Data Processing Protocol
Data analyses The MS/MS raw spectra were converted into mzData.xml using MassHunter Qualitative Analysis software (Agilent Technologies). Mascot search engine (http://www.matrixscience.com) was used to query MS/MS spectra against UniProtKB/SwissProt mammalian database with the following standard Mascot parameters for CID: Enzyme = trypsin, maximal number of missed cleavages = 1, peptide tolerance = ±0.1 Da, MS/MS tolerance = ±0.5 Da, fixed modification = carbamidomethyl (C), variable modification = oxidation (M), charge states = 2+ and 3+, and instrument type = ESI-QUAD-TOF. Bioinformatics analysis STRING (Search Tool for the Retrieval of Interacting Genes/Proteins) was used to classify protein precursors according to their cellular component, biological processes and molecular functions.
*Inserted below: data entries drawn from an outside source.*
-- ==== Sys2Proof/Laws/Outcomes.lean ====
section
/-! SUPPORT. Everything the body of a command can do, whatever the environment does: its end states, and what it leaves alone
(60_exceptions.md R271's table, row by row). -/

namespace Sys2Proof.Machine

/-! ### Views -/

/-- The state without what SEND, RECV and RELEASE may change. -/
def State.beyondMaster (s : State) : State := { s.beyondByte with status := 0, role := .idle, mstate := .idle }

/-- The state without what OPEN may change. -/
def State.beyondOpen (s : State) : State := { s.beyondMaster with dir := .write }

/-- The state without what SSEND and SRECV may change. -/
def State.beyondSlave (s : State) : State := { s.beyondByte with status := 0, role := .idle, sstate := .watchingForStart }

/-- The end of a failed master command: idle, both lines let go (R138). -/
def State.failed (s : State) : Prop := s.role = .idle ∧ s.mstate = .busError ∧ s.released

/-- No START is pending and the bus is busy (R168). -/
def State.quiet (s : State) : Prop := s.startSeen = false ∧ s.busBusy = true

theorem mAbort_failed {s t : State} (h : mAbort.run s = .ok () t) :
    t.failed ∧ t.beyondMaster = s.beyondMaster ∧ t.status = s.status ∧ t.bitcnt = s.bitcnt ∧ t.sr = s.sr ∧ t.dir = s.dir ∧
      t.draws = s.draws := by
  obtain ⟨h1, h2, h3, h4⟩ := mAbort_ok h
  exact ⟨⟨h2, h3, h1⟩, (congrArg State.beyondMaster h4 :), (congrArg State.status h4 :), (congrArg State.bitcnt h4 :),
    (congrArg State.sr h4 :), (congrArg State.dir h4 :), (congrArg State.draws h4 :)⟩

theorem mForceStop_failed {s t : State} (h : mForceStop.run s = .ok () t) :
    t.failed ∧ t.beyondMaster = s.beyondMaster ∧ t.bitcnt = s.bitcnt ∧ t.dir = s.dir ∧
      (t.status = s.status ∨ t.status = setFlags s.status Flag.timedOut ∨ t.status = setFlags s.status Flag.lineBlocked) := by
  obtain ⟨h1, h2, h3, h4, h5⟩ := mForceStop_ok h
  exact ⟨⟨h2, h3, h1⟩, (congrArg State.beyondMaster h5 :), (congrArg State.bitcnt h5 :), (congrArg State.dir h5 :), h4⟩

theorem mForceStop_bound {s t : State} (h : mForceStop.run s = .ok () t) (hu : s.params.timeoutEnforced = false) :
    t.status = s.status := by
  obtain ⟨_, s1, h1, h⟩ := Eng.bind_ok_iff.mp h
  obtain ⟨_, s2, h2, h3⟩ := Eng.bind_ok_iff.mp h
  rw [← mStop_bound h1 hu, ← Eng.modify_ok_iff.mp h3, ← Eng.modify_ok_iff.mp h2]

/-! ### SEND (R139) -/

theorem sendBody_ok {v : Byte} {s t : State} {a : Answer} (ha : (Instr.send v).allowed s = true)
    (h : (sendBody v).run s = .ok a t) :
    a = .none ∧ t.beyondMaster = s.beyondMaster ∧ t.bitcnt.toNat ≤ 8 ∧
    (t.role = s.role ∧ t.mstate = s.mstate ∧ t.clockHeld ∧ t.bitcnt = 8 ∧ (s.unraced → t.quiet) ∧
        (t.status = s.status ∨ t.status = setFlags s.status Flag.noAck) ∨
      t.role = .idle ∧ t.mstate = .arbitrationLost ∧ t.released ∧ t.status = setFlags s.status Flag.arbitrationLost ∧
        s.params.multi = true ∨
      t.failed ∧ t.status = setFlags s.status Flag.timedOut ∧ s.params.timeoutEnforced = true ∨
      t.failed ∧ (t.status = setFlags s.status Flag.protocolFail ∨
        s.params.timeoutEnforced = true ∧
          (t.status = setFlags (setFlags s.status Flag.protocolFail) Flag.timedOut ∨
            t.status = setFlags (setFlags s.status Flag.protocolFail) Flag.lineBlocked))) := by
  unfold sendBody at h
  obtain ⟨_, _, hg, h⟩ := Eng.bind_ok_iff.mp h
  obtain ⟨rfl, rfl⟩ := Eng.get_ok_iff.mp hg
  have hc : (s.params.masterEn && s.holding && s.dir == .write) = true := by
    simp only [Instr.allowed, Bool.and_eq_true] at ha
    simp [State.holding, ha]
  rw [if_pos hc] at h
  obtain ⟨r, s1, h1, h⟩ := Eng.bind_ok_iff.mp h
  have o1 := mSendByte_ok h1
  have k1 := (mSendByte_keeps _ _).ok h1
  have m1 : s1.beyondMaster = s.beyondMaster := (congrArg State.beyondMaster k1 :)
  have r1 : s1.role = s.role := (congrArg State.role k1 :)
  have t1 : s1.mstate = s.mstate := (congrArg State.mstate k1 :)
  have f1 : s1.status = s.status := (congrArg State.status k1 :)
  have p1 : s1.params = s.params := (congrArg State.params k1 :)
  have q1 : s.unraced → (r = .acked ∨ r = .nacked) → s1.quiet := fun hu hr => mSendByte_quiet hu h1 hr
  have b1 : r = .expired → s.params.timeoutEnforced = true := fun hr => mSendByte_bound (hr ▸ h1)
  clear h1 k1
  cases r with
  | acked =>
    obtain ⟨rfl, rfl⟩ := Eng.pure_ok_iff.mp h
    exact ⟨rfl, m1, by rw [o1.2]; decide, .inl ⟨r1, t1, o1.1, o1.2, fun hu => q1 hu (.inl rfl), .inl f1⟩⟩
  | nacked =>
    obtain ⟨_, s2, h2, h⟩ := Eng.bind_ok_iff.mp h
    obtain rfl := Eng.modify_ok_iff.mp h2
    obtain ⟨rfl, rfl⟩ := Eng.pure_ok_iff.mp h
    exact ⟨rfl, m1, by rw [o1.2]; decide, .inl ⟨r1, t1, o1.1, o1.2, fun hu => q1 hu (.inr rfl), .inr (by rw [← f1])⟩⟩
  | lost =>
    obtain ⟨_, s2, h2, h⟩ := Eng.bind_ok_iff.mp h
    obtain rfl := Eng.modify_ok_iff.mp h2
    obtain ⟨_, s3, h3, h⟩ := Eng.bind_ok_iff.mp h
    obtain rfl := Eng.modify_ok_iff.mp h3
    obtain ⟨_, s4, h4, h⟩ := Eng.bind_ok_iff.mp h
    obtain rfl := Eng.modify_ok_iff.mp h4
    obtain ⟨rfl, rfl⟩ := Eng.pure_ok_iff.mp h
    exact ⟨rfl, m1, o1.2.2.2, .inr (.inl ⟨rfl, rfl, o1.1, by rw [← f1], o1.2.1⟩)⟩
  | expired =>
    obtain ⟨_, s2, h2, h⟩ := Eng.bind_ok_iff.mp h
    obtain rfl := Eng.modify_ok_iff.mp h2
    obtain ⟨_, s3, h3, h⟩ := Eng.bind_ok_iff.mp h
    obtain ⟨rfl, rfl⟩ := Eng.pure_ok_iff.mp h
    obtain ⟨g1, g2, g3, g4, -⟩ := mAbort_failed h3
    exact ⟨rfl, g2.trans m1, by rw [g4]; exact o1.2, .inr (.inr (.inl ⟨g1, by rw [g3, ← f1], b1 rfl⟩))⟩
  | illegal =>
    obtain ⟨_, s2, h2, h⟩ := Eng.bind_ok_iff.mp h
    obtain rfl := Eng.modify_ok_iff.mp h2
    obtain ⟨_, s3, h3, h⟩ := Eng.bind_ok_iff.mp h
    obtain ⟨rfl, rfl⟩ := Eng.pure_ok_iff.mp h
    obtain ⟨g1, g2, g3, -, g4⟩ := mForceStop_failed h3
    refine ⟨rfl, g2.trans m1, by rw [g3]; exact o1.2, .inr (.inr (.inr ⟨g1, ?_⟩))⟩
    cases hu : s.params.timeoutEnforced
    · exact .inl (by rw [mForceStop_bound h3 (p1 ▸ hu), ← f1])
    · simp only [f1] at g4
      rcases g4 with g | g | g
      · exact .inl g
      · exact .inr ⟨rfl, .inl g⟩
      · exact .inr ⟨rfl, .inr g⟩
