/-- The edge detector at a change of the lines: the history grows by the symbol that happened, if any, and the latches are
what that symbol makes of them. -/
theorem State.observe_latches (u v : State) :
    ∃ new, (u.observe v).wire = new ++ v.wire ∧ (u.observe v).startSeen = latchAfter new v.startSeen ∧
      (u.observe v).busBusy = latchAfter new v.busBusy := by
  unfold State.observe
  split
  · split
    · refine ⟨[if v.busBusy then .restart else .start], rfl, ?_, ?_⟩ <;> cases v.busBusy <;> rfl
    · split
      · exact ⟨[.stop], rfl, rfl, rfl⟩
      · exact ⟨[], rfl, rfl, rfl⟩
  · split
    · exact ⟨[.pulse v.sda], rfl, rfl, rfl⟩
    · exact ⟨[], rfl, rfl, rfl⟩

theorem latchesByEdges_closed (s : State) : EdgeClosed s.LatchesByEdges where
  same := by
    rintro u v ⟨l, h1, h2, h3⟩ e1 e2 e3
    exact ⟨l, e3 ▸ h1, e1 ▸ h2, e2 ▸ h3⟩
  observe := by
    rintro u v ⟨l, h1, h2, h3⟩ e1 e2 e3
    obtain ⟨n, o1, o2, o3⟩ := State.observe_latches u v
    exact ⟨n ++ l, by rw [o1, e3, h1, List.append_assoc], by rw [o2, e1, h2, latchAfter_append],
      by rw [o3, e2, h3, latchAfter_append]⟩

/-- A latch that is set at most when another is stays so through the same symbols. -/
theorem latchAfter_mono (l : List Symbol) {a b : Bool} (h : a = true → b = true) :
    latchAfter l a = true → latchAfter l b = true := by
  induction l with
  | nil => exact h
  | cons x l ih => cases x <;> first | exact ih | exact id

theorem latchesCleared_closed (s : State) : ClearClosed s.LatchesCleared where
  same := by
    rintro u v ⟨l, h1, h2, h3⟩ e1 e2 e3
    exact ⟨l, e3 ▸ h1, e2 ▸ h2, e1 ▸ h3⟩
  observe := by
    rintro u v ⟨l, h1, h2, h3⟩ e1 e2 e3
    obtain ⟨n, o1, o2, o3⟩ := State.observe_latches u v
    refine ⟨n ++ l, by rw [o1, e3, h1, List.append_assoc], by rw [o3, e2, h2, latchAfter_append], ?_⟩
    rw [o2, e1, latchAfter_append]
    exact latchAfter_mono n h3
  clear := by
    rintro u v ⟨l, h1, h2, h3⟩ e1 e2 e3
    exact ⟨l, e3 ▸ h1, e2 ▸ h2, fun h => by rw [e1] at h; cases h⟩

theorem Eng.ByEdges.ok {m : Eng α} (h : m.ByEdges) {s t : State} {a : α} (hs : m.run s = .ok a t) : s.LatchesByEdges t :=
  (h _ (latchesByEdges_closed s)).ok hs (.refl s)

theorem Eng.MayClear.ok {m : Eng α} (h : m.MayClear) {s t : State} {a : α} (hs : m.run s = .ok a t) : s.LatchesCleared t :=
  (h _ (latchesCleared_closed s)).ok hs (.refl s)

end Sys2Proof.Machine
end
Statistical analysis Data were presented as mean ± SEM. Mean difference between two groups was analyzed by Student’s T-test using SPSS version 11.5. Statistical significance was considered at P-value less than 0.05.
Visith Thongboonkerd, Mahidol University
Prof. Visith Thongboonkerd, Medical Proteomics Unit, Office for Research and Development, Faculty of Medicine Siriraj Hospital, Mahidol University, Bangkok, Thailand ( lab head )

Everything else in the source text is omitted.